THE TRIAL COURT’S FINDINGS

Succinctly put, the trial court’s findings of fact were as follows:

• Gibson executed a contract for deed providing for the transfer of the apartment complex to the Browns and the Joneses.

•Gibson admitted that he considered Brown to be an owner of the property who had authority to contract with Bostick.

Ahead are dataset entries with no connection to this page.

-- ==== Sys2Proof/Laws/Floor.lean ====
section
/-! SUPPORT. One lemma for each operation of the Floor Arbiter and the Session Monitor that says once everything it does: the
eligibility test (R12), a join (R36), a departure (R39), the end of a session's service (R22, R28), a grant (R51, R62) and the
arbitration (R46–R51). -/

set_option Elab.async false

namespace Sys2Proof.Machine

/-! ## Eligibility (R12) -/

theorem eligibility_spec (s : State) (m : MemberIx) (c : ChannelIx) :
    (s.mayKey m c → s.hasBudget m → s.eligibility m c = .pass) ∧ (¬ s.mayKey m c → s.eligibility m c = .notPermitted) ∧
    (s.mayKey m c → ¬ s.hasBudget m → s.eligibility m c = .noBudget) := by
  have h1 : privileged (s.member m) (s.channel c) c = true ↔ s.mayKey m c := by
    unfold privileged State.mayKey; simp [and_assoc]
  unfold State.eligibility
  refine ⟨fun a b => ?_, fun a => ?_, fun a b => ?_⟩
  · rw [if_pos (h1.2 a), if_pos]; simpa [State.hasBudget] using b
  · rw [if_neg fun h => a (h1.1 h)]
  · rw [if_pos (h1.2 a), if_neg]; simpa [State.hasBudget] using b

/-! ## Joining (R36) -/

theorem insertUnmarked_split (e : Entry) (q : List Entry) : ∃ front back,
    q = front ++ back ∧ insertUnmarked e q = front ++ e :: back ∧ (∀ x ∈ front, x.marked = true ∨ e.priority ≤ x.priority) ∧
    ∀ x rest, back = x :: rest → x.marked = false ∧ x.priority < e.priority := by
  induction q with
  | nil => exact ⟨[], [], rfl, rfl, by simp, by simp⟩
  | cons x q ih =>
    obtain ⟨f, b, h1, h2, h3, h4⟩ := ih
    unfold insertUnmarked
    by_cases hx : (!x.marked && decide (x.priority < e.priority)) = true
    · rw [if_pos hx]
      refine ⟨[], x :: q, rfl, rfl, by simp, fun y r hy => ?_⟩
      cases hy; simpa using hx
    · rw [if_neg hx]
      refine ⟨x :: f, b, by rw [h1]; rfl, by rw [h2]; rfl, fun y hy => ?_, h4⟩
      rcases List.mem_cons.1 hy with rfl | hy
      · simp only [Bool.and_eq_true, Bool.not_eq_true', decide_eq_true_eq, not_and] at hx
        cases hm : y.marked with
        | true => exact .inl rfl
        | false => exact .inr (Nat.le_of_not_lt (hx hm))
      · exact h3 y hy

theorem joinQueue_spec (e : Entry) (s : State) : Joins e s (joinQueue e s) := by
  refine ⟨?_, rfl, joinQueue_frame e s⟩
  let e' : Entry := { e with arrival := s.floor.arrival + 1 }
  have hq : ∀ front back, insertEntry e' s.floor.queue = front ++ e' :: back → (joinQueue e s).floor =
      { s.floor.withQueue (front ++ e' :: back) with arrival := s.floor.arrival + 1 } := fun front back h => by
    show ({ s.floor.withQueue (insertEntry e' s.floor.queue) with arrival := s.floor.arrival + 1 } : Floor) = _
    rw [h]
  by_cases hm : e.marked = true
  · exact ⟨[], s.floor.queue, rfl, hq _ _ (if_pos hm), fun _ => rfl, fun h => by rw [hm] at h; cases h⟩
  · obtain ⟨f, b, h1, h2, h3, h4⟩ := insertUnmarked_split e' s.floor.queue
    exact ⟨f, b, h1, hq _ _ ((if_neg hm).trans h2), fun h => absurd h hm, fun _ => ⟨h3, h4⟩⟩

/-! ## Leaving (R39) -/

theorem grantOf_some {s : State} {n : Slot} {g : Grant} (h : s.grantOf n = some g) :
    s.key.grant = some g ∧ g.session = some n := by
  unfold State.grantOf at h
  split at h
  · cases h
  · rename_i hg
    split at h
    · cases h; exact ⟨hg, ‹_›⟩
    · cases h

theorem queueWithout_none {s : State} {n : Slot} (h : s.entryOf n = none) : s.queueWithout n = s.floor.queue := by
  unfold State.queueWithout
  rw [List.filter_eq_self]
  intro x hx
  simpa using List.find?_eq_none.1 h x hx

theorem without_none {s : State} {n : Slot} (h : s.entryOf n = none) : s.floor.without n = s.floor :=
  Floor.without_none fun x hx => by simpa using List.find?_eq_none.1 h x hx

theorem removeEntry_spec (s : State) (n : Slot) :
    (s.removeEntry n).floor = s.floor.without n ∧
    (s.removeEntry n).ident =
      (if (s.entryOf n).isSome then { s.ident with quiet := quietAfter s (s.queueWithout n) } else s.ident) := by
  unfold State.removeEntry
  cases he : s.entryOf n with
  | none => rw [without_none he]; exact ⟨rfl, rfl⟩
  | some e =>
    simp only [Option.isSome_some, if_true]
    refine ⟨noteQuiet_frame _ .floor (by decide), ?_⟩
    unfold State.noteQuiet quietAfter
    by_cases hq : s.floor.idle = true ∧ s.queueWithout n = []
    · rw [if_pos hq, if_pos (by unfold State.floorQuiet; rw [Bool.and_eq_true, List.isEmpty_iff]; exact hq)]; rfl
    · rw [if_neg hq, if_neg (by unfold State.floorQuiet; rw [Bool.and_eq_true, List.isEmpty_iff]; exact hq)]; rfl

theorem departEntry_spec (n : Slot) (r : EndReason) (s : State) :
    (departEntry n r s).floor = s.floor.without n ∧
    (departEntry n r s).session n =
      (if (s.entryOf n).isSome then { s.session n with lastEndReason := some r, lastEndTag := none } else s.session n) ∧
    (∀ k, k ≠ n → (departEntry n r s).session k = s.session k) ∧
    (departEntry n r s).ident =
      (if (s.entryOf n).isSome then { s.ident with quiet := quietAfter s (s.queueWithout n) } else s.ident) := by
  obtain ⟨h1, h2⟩ := removeEntry_spec s n
  have hs : ∀ k, (s.removeEntry n).session k = s.session k := fun k => (removeEntry_frame s n).session k
  unfold departEntry
  cases he : s.entryOf n with
  | none => rw [without_none he]; exact ⟨rfl, rfl, fun _ _ => rfl, rfl⟩
  | some e =>
    rw [he] at h2
    refine ⟨h1, ?_, fun k hk => ?_, h2⟩
    · show ((s.removeEntry n).withSession n _).session n = _
      rw [State.withSession_session, if_pos rfl, hs]; rfl
    · show ((s.removeEntry n).withSession n _).session k = _
      rw [State.withSession_session, if_neg hk, hs]

/-! ## The end of a session's service (R22, R28) -/

/-- What an abrupt cause does to the session records (R27, R31). -/
theorem applyCause_sessions (g : Grant) (r : EndReason) (s : State) (hs : s.memoryLaw) (hc : causeClass r = .abrupt) :
    g.endsAt (g.endReason.getD r) s (applyCause g r s) := by
  have hu : ∀ g' : Grant, g'.session = g.session → g'.tag = g.tag → g'.endReason = some (g.endReason.getD r) →
      g.endsAt (g.endReason.getD r) s (unkey g' s) := fun g' h1 h2 h3 k => by
    have := (unkey_spec g' s hs).session k
    rw [h1, h2, h3] at this; exact this
  have hp : g.endsAt (g.endReason.getD r) s (preKeyEnd g r s) := (preKeyEnd_spec g r s hs).1.session
  unfold applyCause
  rw [hc]
  cases hst : g.state <;> dsimp only <;> first | exact hp | exact hu _ rfl rfl rfl

theorem departs (n : Slot) (r : EndReason) (s : State) (h : (s.entryOf n).isSome) : Departs n r s (departEntry n r s) := by
  obtain ⟨h1, h2, h3, h4⟩ := departEntry_spec n r s
  rw [if_pos h] at h2 h4
  refine ⟨h1, h4, fun k => ?_, departEntry_frame n r s⟩
  by_cases hk : k = n
  · subst hk; rw [if_pos rfl, h2]
  · rw [if_neg hk, h3 k hk]

theorem departEntry_none {n : Slot} {s : State} (r : EndReason) (h : s.entryOf n = none) : departEntry n r s = s := by
  unfold departEntry; rw [h]

/-- The course of the end of session n's service (R22, R28): its grant, then its entry. -/
theorem endService_course (n : Slot) (r : EndReason) (s : State) (hs : s.memoryLaw) (hc : causeClass r = .abrupt) :
    ∃ w, (match s.grantOf n with
      | none => w = s
      | some g => EndsAbruptly g r s w ∧ OnlyChanges endParts s w) ∧
    if (s.entryOf n).isSome then Departs n r w (departEntry n r (endGrantOf n r s))
    else departEntry n r (endGrantOf n r s) = w := by
  have he : (endGrantOf n r s).entryOf n = s.entryOf n :=
    State.entryOf_floor ((endGrantOf_frame n r s) .floor (by decide)) n
  refine ⟨endGrantOf n r s, ?_, ?_⟩
  · cases hg : s.grantOf n with
    | none => unfold endGrantOf; rw [hg]
    | some g =>
      refine ⟨?_, endGrantOf_frame n r s⟩
      unfold endGrantOf; rw [hg]; exact takeCause_spec r hs hc (grantOf_some hg).1
  · split
    · rename_i h; exact departs n r _ (by rw [he]; exact h)
    · rename_i h; exact departEntry_none r (by rw [he]; simpa using h)
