-- ==== Sys2Proof/Laws/PerInstr.lean ====
section
/-! SUPPORT. What well-formedness says of each command's operands, one lemma per constructor (LAWS.json, family Operands). -/

set_option Elab.async false

namespace Sys2Proof.Laws.Operands

/-- The operands a command's row can carry: a CONTROL write by the bits that name its row (R168), the addresses of the two address
rows (R160, R168), and an end cause that is sent as a notice, with a grant tag (R50, R80, R136). Every other row takes every
operand. -/
def Statement (i : Instr) : Prop :=
  i.wellFormed = true ↔
    (∀ v, i = .stationCellCall v → v.getLsbD 0 = true ∧ v.getLsbD 15 = false) ∧
    (∀ v, i = .interruptEnableWrite v → v.getLsbD 0 = false ∧ v.getLsbD 15 = false) ∧
    (∀ v, i = .softReset v → v.getLsbD 15 = true) ∧
    (∀ a v, i = .readOnlyRegisterWrite a v → a = 0x8000 ∨ a = 0x8001 ∨ a = 0x8004 ∨ a = 0x8005 ∨ 0x8007 < a.toNat) ∧
    (∀ a v, i = .hostMemoryWrite a v → a.toNat < 0x8000) ∧
    (∀ t r, i = .endCause t r → t ≠ 0 ∧
      (r = .preempted ∨ r = .killed ∨ r = .fault ∨ r = .disabled ∨ r = .stopped))

/-- A row that takes every operand, and none of the six that do not. -/
theorem of_plain {i : Instr} (h : i.wellFormed = true) (h1 : ∀ v, i ≠ .stationCellCall v) (h2 : ∀ v, i ≠ .interruptEnableWrite v)
    (h3 : ∀ v, i ≠ .softReset v) (h4 : ∀ a v, i ≠ .readOnlyRegisterWrite a v) (h5 : ∀ a v, i ≠ .hostMemoryWrite a v)
    (h6 : ∀ t r, i ≠ .endCause t r) : Statement i :=
  ⟨fun _ => ⟨fun v e => absurd e (h1 v), fun v e => absurd e (h2 v), fun v e => absurd e (h3 v),
    fun a v e => absurd e (h4 a v), fun a v e => absurd e (h5 a v), fun t r e => absurd e (h6 t r)⟩, fun _ => h⟩

theorem nop : Statement .nop := of_plain rfl nofun nofun nofun nofun nofun nofun
theorem start : Statement .start := of_plain rfl nofun nofun nofun nofun nofun nofun
theorem stop (causeNow : Bool) : Statement (.stop causeNow) := of_plain rfl nofun nofun nofun nofun nofun nofun
theorem holdFloor : Statement .holdFloor := of_plain rfl nofun nofun nofun nofun nofun nofun
theorem resumeFloor : Statement .resumeFloor := of_plain rfl nofun nofun nofun nofun nofun nofun
theorem setStation : Statement .setStation := of_plain rfl nofun nofun nofun nofun nofun nofun
theorem setMember : Statement .setMember := of_plain rfl nofun nofun nofun nofun nofun nofun
theorem readMember : Statement .readMember := of_plain rfl nofun nofun nofun nofun nofun nofun
theorem setChannel : Statement .setChannel := of_plain rfl nofun nofun nofun nofun nofun nofun
theorem readChannel : Statement .readChannel := of_plain rfl nofun nofun nofun nofun nofun nofun
theorem refill : Statement .refill := of_plain rfl nofun nofun nofun nofun nofun nofun
theorem openSession : Statement .openSession := of_plain rfl nofun nofun nofun nofun nofun nofun
theorem closeSession : Statement .closeSession := of_plain rfl nofun nofun nofun nofun nofun nofun
theorem clearLockout : Statement .clearLockout := of_plain rfl nofun nofun nofun nofun nofun nofun
theorem kill (causeNow : Bool) : Statement (.kill causeNow) := of_plain rfl nofun nofun nofun nofun nofun nofun
theorem detectorHold : Statement .detectorHold := of_plain rfl nofun nofun nofun nofun nofun nofun
theorem detectorRelease : Statement .detectorRelease := of_plain rfl nofun nofun nofun nofun nofun nofun
theorem keepalive : Statement .keepalive := of_plain rfl nofun nofun nofun nofun nofun nofun
theorem key : Statement .key := of_plain rfl nofun nofun nofun nofun nofun nofun
theorem release : Statement .release := of_plain rfl nofun nofun nofun nofun nofun nofun
theorem preempt (causeNow : Bool) : Statement (.preempt causeNow) := of_plain rfl nofun nofun nofun nofun nofun nofun
theorem eject : Statement .eject := of_plain rfl nofun nofun nofun nofun nofun nofun
theorem killFromSession (causeNow : Bool) : Statement (.killFromSession causeNow) :=
  of_plain rfl nofun nofun nofun nofun nofun nofun
theorem clearLockoutFromSession : Statement .clearLockoutFromSession := of_plain rfl nofun nofun nofun nofun nofun nofun
theorem holdFloorFromSession : Statement .holdFloorFromSession := of_plain rfl nofun nofun nofun nofun nofun nofun
theorem resumeFloorFromSession : Statement .resumeFloorFromSession := of_plain rfl nofun nofun nofun nofun nofun nofun
theorem undefinedRequest : Statement .undefinedRequest := of_plain rfl nofun nofun nofun nofun nofun nofun
theorem attentionWrite (value : Word) : Statement (.attentionWrite value) := of_plain rfl nofun nofun nofun nofun nofun nofun
theorem stationCellCall (value : Word) : Statement (.stationCellCall value) := by
  refine ⟨fun h => ⟨?_, nofun, nofun, nofun, nofun, nofun⟩, fun h => ?_⟩
  · rintro v ⟨⟩
    exact ⟨(Bool.and_eq_true_iff.1 h).1, by simpa using (Bool.and_eq_true_iff.1 h).2⟩
  · have := h.1 value rfl
    show (value.getLsbD 0 && !value.getLsbD 15) = true
    rw [this.1, this.2]; rfl
theorem interruptEnableWrite (value : Word) : Statement (.interruptEnableWrite value) := by
  refine ⟨fun h => ⟨nofun, ?_, nofun, nofun, nofun, nofun⟩, fun h => ?_⟩
  · rintro v ⟨⟩
    exact ⟨by simpa using (Bool.and_eq_true_iff.1 h).1, by simpa using (Bool.and_eq_true_iff.1 h).2⟩
  · have := h.2.1 value rfl
    show (!value.getLsbD 0 && !value.getLsbD 15) = true
    rw [this.1, this.2]; rfl
theorem softReset (value : Word) : Statement (.softReset value) := by
  refine ⟨fun h => ⟨nofun, nofun, ?_, nofun, nofun, nofun⟩, fun h => h.2.2.1 value rfl⟩
  rintro v ⟨⟩
  exact h
theorem eventEnableWrite (value : Word) : Statement (.eventEnableWrite value) :=
  of_plain rfl nofun nofun nofun nofun nofun nofun
theorem eventsClear (value : Word) : Statement (.eventsClear value) := of_plain rfl nofun nofun nofun nofun nofun nofun
theorem answeredRead : Statement .answeredRead := of_plain rfl nofun nofun nofun nofun nofun nofun
theorem newsRead : Statement .newsRead := of_plain rfl nofun nofun nofun nofun nofun nofun
theorem readOnlyRegisterWrite (address value : Word) : Statement (.readOnlyRegisterWrite address value) := by
  have e : (Instr.readOnlyRegisterWrite address value).wellFormed = true ↔
      address = 0x8000 ∨ address = 0x8001 ∨ address = 0x8004 ∨ address = 0x8005 ∨ 0x8007 < address.toNat := by
    show readOnlyAddress address = true ↔ _
    simp only [readOnlyAddress, Bool.or_eq_true, beq_iff_eq, decide_eq_true_eq, or_assoc]
  refine ⟨fun h => ⟨nofun, nofun, nofun, ?_, nofun, nofun⟩, fun h => e.2 (h.2.2.2.1 address value rfl)⟩
  rintro a v ⟨⟩
  exact e.1 h
theorem hostMemoryWrite (address value : Word) : Statement (.hostMemoryWrite address value) := by
  refine ⟨fun h => ⟨nofun, nofun, nofun, nofun, ?_, nofun⟩, fun h => decide_eq_true (h.2.2.2.2.1 address value rfl)⟩
  rintro a v ⟨⟩
  exact of_decide_eq_true h
theorem hardwareReset : Statement .hardwareReset := of_plain rfl nofun nofun nofun nofun nofun nofun
theorem resetRelease : Statement .resetRelease := of_plain rfl nofun nofun nofun nofun nofun nofun
theorem startUpClearingDone : Statement .startUpClearingDone := of_plain rfl nofun nofun nofun nofun nofun nofun
theorem txfaultChange (high causeNow : Bool) : Statement (.txfaultChange high causeNow) :=
  of_plain rfl nofun nofun nofun nofun nofun nofun
theorem disableAssert (causeNow : Bool) : Statement (.disableAssert causeNow) :=
  of_plain rfl nofun nofun nofun nofun nofun nofun
theorem disableReleaseBegin : Statement .disableReleaseBegin := of_plain rfl nofun nofun nofun nofun nofun nofun
theorem releaseTimerExpiry : Statement .releaseTimerExpiry := of_plain rfl nofun nofun nofun nofun nofun nofun
theorem adcSample (sample : Word) (cosHigh : Bool) : Statement (.adcSample sample cosHigh) :=
  of_plain rfl nofun nofun nofun nofun nofun nofun
theorem debounceComplete (sample : Word) (cosHigh : Bool) : Statement (.debounceComplete sample cosHigh) :=
  of_plain rfl nofun nofun nofun nofun nofun nofun
theorem captureBoundary (sample : Word) (cosHigh : Bool) : Statement (.captureBoundary sample cosHigh) :=
  of_plain rfl nofun nofun nofun nofun nofun nofun
theorem statusPageRewrite : Statement .statusPageRewrite := of_plain rfl nofun nofun nofun nofun nofun nofun
theorem courtesyExpiry : Statement .courtesyExpiry := of_plain rfl nofun nofun nofun nofun nofun nofun
theorem changeoverExpiry : Statement .changeoverExpiry := of_plain rfl nofun nofun nofun nofun nofun nofun
theorem busyWaitExpiry : Statement .busyWaitExpiry := of_plain rfl nofun nofun nofun nofun nofun nofun
theorem gap1Expiry : Statement .gap1Expiry := of_plain rfl nofun nofun nofun nofun nofun nofun
theorem gap2Expiry : Statement .gap2Expiry := of_plain rfl nofun nofun nofun nofun nofun nofun
theorem prebufferLimitExpiry : Statement .prebufferLimitExpiry := of_plain rfl nofun nofun nofun nofun nofun nofun
theorem blockBoundary : Statement .blockBoundary := of_plain rfl nofun nofun nofun nofun nofun nofun
theorem audioLost : Statement .audioLost := of_plain rfl nofun nofun nofun nofun nofun nofun
theorem drainLimit : Statement .drainLimit := of_plain rfl nofun nofun nofun nofun nofun nofun
theorem tailExpiry : Statement .tailExpiry := of_plain rfl nofun nofun nofun nofun nofun nofun
theorem accountingTick : Statement .accountingTick := of_plain rfl nofun nofun nofun nofun nofun nofun
theorem keyLimitReached : Statement .keyLimitReached := of_plain rfl nofun nofun nofun nofun nofun nofun
theorem keyLimitNotice (member : MemberIx) : Statement (.keyLimitNotice member) :=
  of_plain rfl nofun nofun nofun nofun nofun nofun
theorem receiverRecoveryExpiry : Statement .receiverRecoveryExpiry := of_plain rfl nofun nofun nofun nofun nofun nofun
theorem surveillanceExpiry (session : Slot) : Statement (.surveillanceExpiry session) :=
  of_plain rfl nofun nofun nofun nofun nofun nofun
theorem penaltyEnd (member : MemberIx) : Statement (.penaltyEnd member) := of_plain rfl nofun nofun nofun nofun nofun nofun
theorem intervalReached : Statement .intervalReached := of_plain rfl nofun nofun nofun nofun nofun nofun
theorem quietTimerExpiry : Statement .quietTimerExpiry := of_plain rfl nofun nofun nofun nofun nofun nofun
theorem idPatternStart : Statement .idPatternStart := of_plain rfl nofun nofun nofun nofun nofun nofun
theorem idPatternComplete : Statement .idPatternComplete := of_plain rfl nofun nofun nofun nofun nofun nofun
theorem qualificationExpiry (causeNow : Bool) : Statement (.qualificationExpiry causeNow) :=
  of_plain rfl nofun nofun nofun nofun nofun nofun
theorem endNotice : Statement .endNotice := of_plain rfl nofun nofun nofun nofun nofun nofun
theorem revocationNotice (member : MemberIx) : Statement (.revocationNotice member) :=
  of_plain rfl nofun nofun nofun nofun nofun nofun
theorem privilegeNotice (member : MemberIx) : Statement (.privilegeNotice member) :=
  of_plain rfl nofun nofun nofun nofun nofun nofun
theorem clearNotice (reason : ClearReason) : Statement (.clearNotice reason) := of_plain rfl nofun nofun nofun nofun nofun nofun
theorem endCause (tag : Word) (reason : EndReason) : Statement (.endCause tag reason) := by
  have e : (Instr.endCause tag reason).wellFormed = true ↔ tag ≠ 0 ∧
      (reason = .preempted ∨ reason = .killed ∨ reason = .fault ∨ reason = .disabled ∨ reason = .stopped) := by
    show (tag != 0 && reason.sentAsNotice) = true ↔ _
    rw [Bool.and_eq_true, bne_iff_ne]
    cases reason <;> simp [EndReason.sentAsNotice]
  refine ⟨fun h => ⟨nofun, nofun, nofun, nofun, nofun, ?_⟩, fun h => e.2 (h.2.2.2.2.2 tag reason rfl)⟩
  rintro t r ⟨⟩
  exact e.1 h

end Sys2Proof.Laws.Operands
end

•On or about May 18, 1993, Brown represented himself to Bostick as the owner and entered into an agreement whereby Bostick would install a new roof for a price of $5,500.00.

•On or about July 23, 1993, Bostick installed a new roof in accordance with his agreement.

•The reasonable fair market value of the roofing job at the time of installation was $5,500.00, which remains unpaid.

•Gibson was notified in writing that the roofing work had been performed and Bostick claimed $5,500.00 was due.

•On or about December 1995, the complex was deeded back to Gibson.

•The reasonable value of the necessary services provided by Bostick’s attorney was $1,000.00.


The trial court’s conclusions of law were as follows:

•Gibson was unjustly enriched in the amount of $5,500.00.

•Gibson is indebted to Bostick in the amount of $5,500.00 plus attorney’s fees of $1,000.00.

•The judgment bears interest at the rate of 10% per annum from September 1, 1993, until paid.


LIABILITY ISSUES

            In his first supplemental point of error, Gibson challenges the legal and factual sufficiency of the evidence to support the trial court’s finding that Brown had authority to enter into the contract since the court failed to find that (1) there was a contract between Gibson and Bostick; (2) that Bostick undertook its repair of the roof for Gibson, the party to be charged; and (3) that Brown was Gibson’s agent or had authority to directly contract on Gibson’s behalf. Simply stated, Gibson complains that he cannot be liable for a debt for which he did not contract and of which he knew nothing at all.